Broken example when grad_model is created.
"""
!pip uninstall tensorflow
!pip install tensorflow==2.0.0
import cv2
import numpy as np
import tensorflow as tf
from tensorflow.keras import layers
import matplotlib.pyplot as plt
IMAGE_PATH = '/content/cat.3.jpg'
LAYER_NAME = 'block5_conv3'
model_layer = 'vgg16'
CAT_CLASS_INDEX = 281
imsize = (224,224,3)
img = tf.keras.preprocessing.image.load_img(IMAGE_PATH, target_size=(224, 224))
plt.figure()
plt.imshow(img)
img = tf.io.read_file(IMAGE_PATH)
img = tf.image.decode_jpeg(img)
img = tf.cast(img, dtype=tf.float32)
# img = tf.keras.preprocessing.image.img_to_array(img)
img = tf.image.resize(img, (224,224))
img = tf.reshape(img, (1, 224,224,3))
input = layers.Input(shape=(imsize[0], imsize[1], imsize[2]))
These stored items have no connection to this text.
-- ==== Sys2Proof/Machine/Trail.lean ====
section
/-! DEFINITION. The Trail of a die (08_scheduling.md, R170 to R174; 15_isa_engines.md, R328 to R333; 20_prog_trail_pipeline.md,
R341; 23_state_failures.md, R387): its sequencer, its exchanges with neighbouring Trails, and the STG instructions. -/

namespace Sys2Proof.Machine

/-! ### Stage entries and core sets (R170, R329) -/

/-- PH: 0 F, 1 B, 2 W, 3 NOP. -/
def stPh (e : Word) : Nat := bitsOf e.toNat 9 8
/-- MB. -/
def stMb (e : Word) : Nat := bitsOf e.toNat 7 0
/-- HIX. -/
def stHix (e : Word) : Nat := bitsOf e.toNat 17 10
/-- SLOT. -/
def stSlot (e : Word) : Nat := bitsOf e.toNat 25 18
/-- PRED. -/
def stPred (e : Word) : Nat := bitsOf e.toNat 31 26
/-- SUCC. -/
def stSucc (e : Word) : Nat := bitsOf e.toNat 37 32
/-- INCTR. -/
def stInctr (e : Word) : Nat := bitsOf e.toNat 45 38
/-- SEL. -/
def stSel (e : Word) : Nat := bitsOf e.toNat 49 46
/-- HALT. -/
def stHalt (e : Word) : Bool := e.getLsbD 56
/-- SRC. -/
def stSrc (e : Word) : Bool := e.getLsbD 57
/-- SINK. -/
def stSink (e : Word) : Bool := e.getLsbD 58

/-- The cores of a stage core set on a die, in rank order (R30, R329). -/
def setCores (die w : Nat) : List Nat :=
  (List.range (bitsOf w 13 7)).flatMap fun r => (List.range (bitsOf w 28 21)).map fun c =>
    mkCore die (bitsOf w 6 0 + r) (bitsOf w 20 14 + c)
/-- A core-set word that R329 or R330 forbids. -/
def setBad (w : Nat) : Bool :=
  bitsOf w 31 29 != 0 || (bitsOf w 28 21 != 0
    && (bitsOf w 13 7 == 0 || 128 < bitsOf w 20 14 + bitsOf w 28 21 || 80 < bitsOf w 6 0 + bitsOf w 13 7))
/-- A stage entry that R170 or R330 forbids, in a realm of n dies. -/
def stageBad (n nslot : Nat) (sets : List Nat) (e : Word) : Bool :=
  let fb := stPh e ≤ 1
  bitsOf e.toNat 63 59 != 0 || bitsOf e.toNat 55 50 != 0 || 0xF0 ≤ stHix e || 247 < stInctr e
    || bitsOf (sets[stSel e]?.getD 0) 28 21 == 0 || (fb && nslot ≤ stSlot e)
    || (fb && !stSrc e && n ≤ stPred e) || (stPh e == 0 && !stSink e && n ≤ stSucc e)

namespace TrailSt

/-- The entry at the head. -/
def headEntry (t : TrailSt) : Word × Word := t.entries[t.head]?.getD (0#64, 0#64)
/-- The core-set word of an entry. -/
def setOf (t : TrailSt) (e : Word) : Nat := t.sets[stSel e]?.getD 0
/-- The anchor core of an entry: rank 0 of its set (R170). -/
def anchor (t : TrailSt) (die : Nat) (e : Word) : Nat := (setCores die (t.setOf e)).headD (mkCore die 0 0)
/-- The receiving entry of a post: the first of the phase and micro-batch in table order from the head (R332). -/
def receiver (t : TrailSt) (ph mb : Nat) : Option Word :=
  let es := t.entries.map (·.1)
  (es.drop t.head ++ es.take t.head).find? fun e => stPh e == ph && stMb e == mb

end TrailSt

namespace State

/-- The pending fires of an input counter (R33, R171). A DISABLED counter keeps its p, but the sequencer claims none of it until ENABLE
puts the counter back into PENDING-FIRE (log 143). -/
def pendingFires (s : State) (rid core ix : Nat) : Nat :=
  let c := s.counter (coreKey rid core * 256 + ix)
  if c.state = 2#2 then c.p else 0
/-- The first unmet condition of the head entry: 0 input or gradient, 1 free, 2 stash, 3 in progress; none when it may start
(R171, R173). -/
def headWait (s : State) (rid die : Nat) (t : TrailSt) : Option Nat :=
  let e := t.headEntry.1
  if stPh e ≤ 2 && s.pendingFires rid (t.anchor die e) (stInctr e) = 0 then some 0
  else if stPh e = 1 && !stSink e && !t.grad.contains (stMb e) then some 0
  else if stPh e = 0 && !stSink e && t.free ≤ t.pf then some 1
  else if stPh e = 0 && t.occ.contains (stSlot e) then some 2
  else if 4 ≤ t.open_.length then some 3
  else none
/-- dt cycles pass: a head entry that waits counts them under its reason (R173); a full creation hold counts nowhere
(R39, log 76). -/
def waitTrail (s : State) (rid die dt : Nat) : State :=
  let t := (s.dieSt (dieKey rid die)).trail
  if !t.running then s
  else match s.headWait rid die t with
    | some 3 => s
    | some i => s.modTrail (dieKey rid die) fun x =>
        { x with cycs := x.cycs.set i ((x.cycs[i]?.getD 0 + dt) % 2 ^ 64), waits := x.waits.set i (x.waits[i]?.getD 0 + dt) }
    | none => s

/-- A claim of one fire (R171). -/
def claimFire (s : State) (rid core ix : Nat) : State :=
  let k := coreKey rid core * 256 + ix
  let c := s.counter k
  s.setCounter k { c with p := c.p - 1, state := if c.p ≤ 1 then 0#2 else c.state }

/-- Rise of an event count (R173). -/
def bump (evs : List Nat) (i : Nat) (b : Bool) : List Nat := if b then evs.set i ((evs[i]?.getD 0 + 1) % 2 ^ 32) else evs

/-- The bubble-log record of a start at CYCLE `cyc` (R174); among equal waits the first reason (log 20). -/
def bubbleRecord (t : TrailSt) (cyc : Nat) : Nat :=
  let w (i : Nat) : Nat := t.waits[i]?.getD 0
  let why := if w 1 ≤ w 0 && w 2 ≤ w 0 then 0 else if w 2 ≤ w 1 then 1 else 2
  let e := t.headEntry.1
  stMb e + stPh e * 2 ^ 8 + t.head * 2 ^ 16 + why * 2 ^ 24 + cyc % 2 ^ 32 * 2 ^ 32 + t.waits.sum % 2 ^ 64 * 2 ^ 64

/-- What the start of the head entry does to the Trail itself (R171, R173, R174). After the last entry the head stands at 0, with LOOP = 0
too (log 125). -/
def startHead (t : TrailSt) (cyc : Nat) : TrailSt :=
  let e := t.headEntry.1
  let f := stPh e = 0
  let slot := stSlot e
  let logged := 0 < t.waits.sum
  let wrap := t.head + 1 = t.nent
  let fc := if f then t.fcount + 1 else t.fcount
  { t with
    grad := if stPh e = 1 then t.grad.filter (· != stMb e) else t.grad
    pf := if f && !stSink e then t.pf + 1 else t.pf
    occ := if f && !t.occ.contains slot then slot :: t.occ else t.occ
    started := if t.started.contains t.head then t.started else t.head :: t.started
    posted := t.posted.filter (· != t.head)
    fcount := fc
    filled := if f && !t.filled.contains slot then slot :: t.filled else t.filled
    evs := bump (bump (bump t.evs 0 ((f && !stSrc e) || (stPh e = 1 && !stSink e))) 1 (f && t.free0 < fc)) 2
      (f && t.filled.contains slot)
    log := if logged then t.log.set 0 (t.logn % 64) (bubbleRecord t cyc) else t.log
    logn := if logged then t.logn + 1 else t.logn
    waits := [0, 0, 0]
    head := if wrap then 0 else t.head + 1
    running := t.running && !stHalt e && (!wrap || t.loop) }

end State

/-- TRAIL_ENTRY_START: the head entry starts once its conditions hold (R171): it claims a fire through the anchor core's event
port, and creates its tasks in rank order, each of which acquires at `.die` (R172); a full creation hold keeps it waiting (R39). -/
def execTrailEntryStart (s : State) : Res :=
  let rid := s.cur.rid
  let die := s.cur.die
  let dk := dieKey rid die
  let t := (s.dieSt dk).trail
  let (e, arg) := t.headEntry
  let cores := setCores die (t.setOf e)
  let anchor := t.anchor die e
  if !t.running || (s.realm rid).state != 1 || (s.headWait rid die t).isSome then .next s
  else if stPh e ≤ 2 && s.portBusy (coreKey rid anchor) then .next s
  else if stPh e ≤ 2 && cores.any (fun c => !s.hasRoom (coreKey rid c)) then .next s
  else
    let s1 := (s.modTrail dk fun x => State.startHead x (s.cycle dk)).progress dk
    let s2 := if stPh e = 0 && !stSrc e then { s1 with slotRets := s1.slotRets ++ [(rid, die, stPred e, stMb e)] } else s1
    if stPh e = 3 then .next s2
    else
      let g := s.grpNext
      let x11 := BitVec.ofNat 64 (stMb e + stPh e * 2 ^ 8 + stSlot e * 2 ^ 16 + t.head * 2 ^ 24)
      let s3 := s2.claimFire rid anchor (stInctr e)
      let grp : Grp := { die := die, left := cores.length, closed := true, pos := stPh e * 256 + stSlot e, trail := true }
      let s4 := ({ s3 with grpNext := g + 1 }.modGroup rid g fun _ => grp).modTrail dk fun x =>
        { x with open_ := x.open_ ++ [(t.head, g)] }
      .next (cores.zipIdx.foldl (fun u p => u.createTask (coreKey rid p.1)
        { hix := stHix e, cls := 2, acq := 3, x10 := arg, x11 := x11, x12 := BitVec.ofNat 64 p.2, x13 := BitVec.ofNat 64 cores.length,
          grp := some g }) s4)

/-- TRAIL_ENTRY_COMPLETE: every task of a started entry has reached DONE; a B entry's slot becomes unoccupied (R171). -/
def execTrailEntryComplete (s : State) : Res :=
  let dk := dieKey s.cur.rid s.cur.die
  match (s.dieSt dk).trail.open_[s.cur.idx]? with
  | none => .next s
  | some (_, g) =>
    let q := s.group s.cur.rid g
    if q.left ≠ 0 then .next s
    else
      .next ((s.modGroup s.cur.rid g fun _ => {}).modTrail dk fun x =>
        { x with open_ := x.open_.eraseIdx s.cur.idx, occ := if q.pos / 256 = 1 then x.occ.filter (· != q.pos % 256) else x.occ })

namespace State

/-- A message comes to a handler or counter of a core of this device: not on its way out, no post between Trails, no class-0 message of
the copy units. -/
def forCore (m : Msg) : Bool := m.ddev == 0xFFF && m.post.isNone && h0Class m.h0 != 0
/-- The core of this device at which a message takes effect: a post's is the anchor core of the receiving entry (R26, R332). -/
def msgCore (s : State) (m : Msg) : Option Nat :=
  match m.post with
  | some (die, ph, mb, _) =>
    let t := (s.dieSt (dieKey m.rid die)).trail
    (t.receiver ph mb).map (t.anchor die)
  | none => if forCore m then some (h0Dcore m.h0) else none
/-- An earlier ordered message of the same source core to the same core, or post to the same Trail, is still on its way (R26, R172). -/
def ordBlocked (s : State) (i : Nat) (m : Msg) : Bool :=
  let sameTrail (x : Msg) : Bool := match x.post, m.post with
    | some (d, _), some (d', _) => d == d'
    | _, _ => false
  h1Ord m.h1 && (s.net.take i).any fun x =>
    h1Ord x.h1 && x.rid == m.rid && x.sdev == m.sdev && x.score == m.score
      && (sameTrail x || (s.msgCore x).any fun c => s.msgCore m == some c)
/-- The service slot writes the payload to LM, its marks with it (R27, R37, R383). -/
def putPayload (s : State) (core : Nat) (m : Msg) : State :=
  if m.payload.isEmpty then s
  else
    let off := h1Poff m.h1
    m.marks.foldl (fun u i => u.markPoison (lmAddr m.rid core (off + 8 * i))) ((s.wrLm m.rid core off m.payload).noteService m.rid core)
/-- A core takes a message now: its event port is idle, and its service slot may write the payload (R27, R34, R37). -/
def takesMsg (s : State) (core : Nat) (m : Msg) : Bool :=
  !s.portBusy (coreKey m.rid core) && (m.payload.isEmpty || s.serviceTurn m.rid core)

end State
base_model = tf.keras.applications.VGG16(include_top=False, weights='imagenet',
input_shape=(imsize[0], imsize[1], imsize[2]))
# base_model.trainable = False
flat = layers.Flatten()
dropped = layers.Dropout(0.5)
global_average_layer = tf.keras.layers.GlobalAveragePooling2D()
fc1 = layers.Dense(16, activation='relu', name='dense_1')
fc2 = layers.Dense(16, activation='relu', name='dense_2')
fc3 = layers.Dense(128, activation='relu', name='dense_3')
prediction = layers.Dense(2, activation='softmax', name='output')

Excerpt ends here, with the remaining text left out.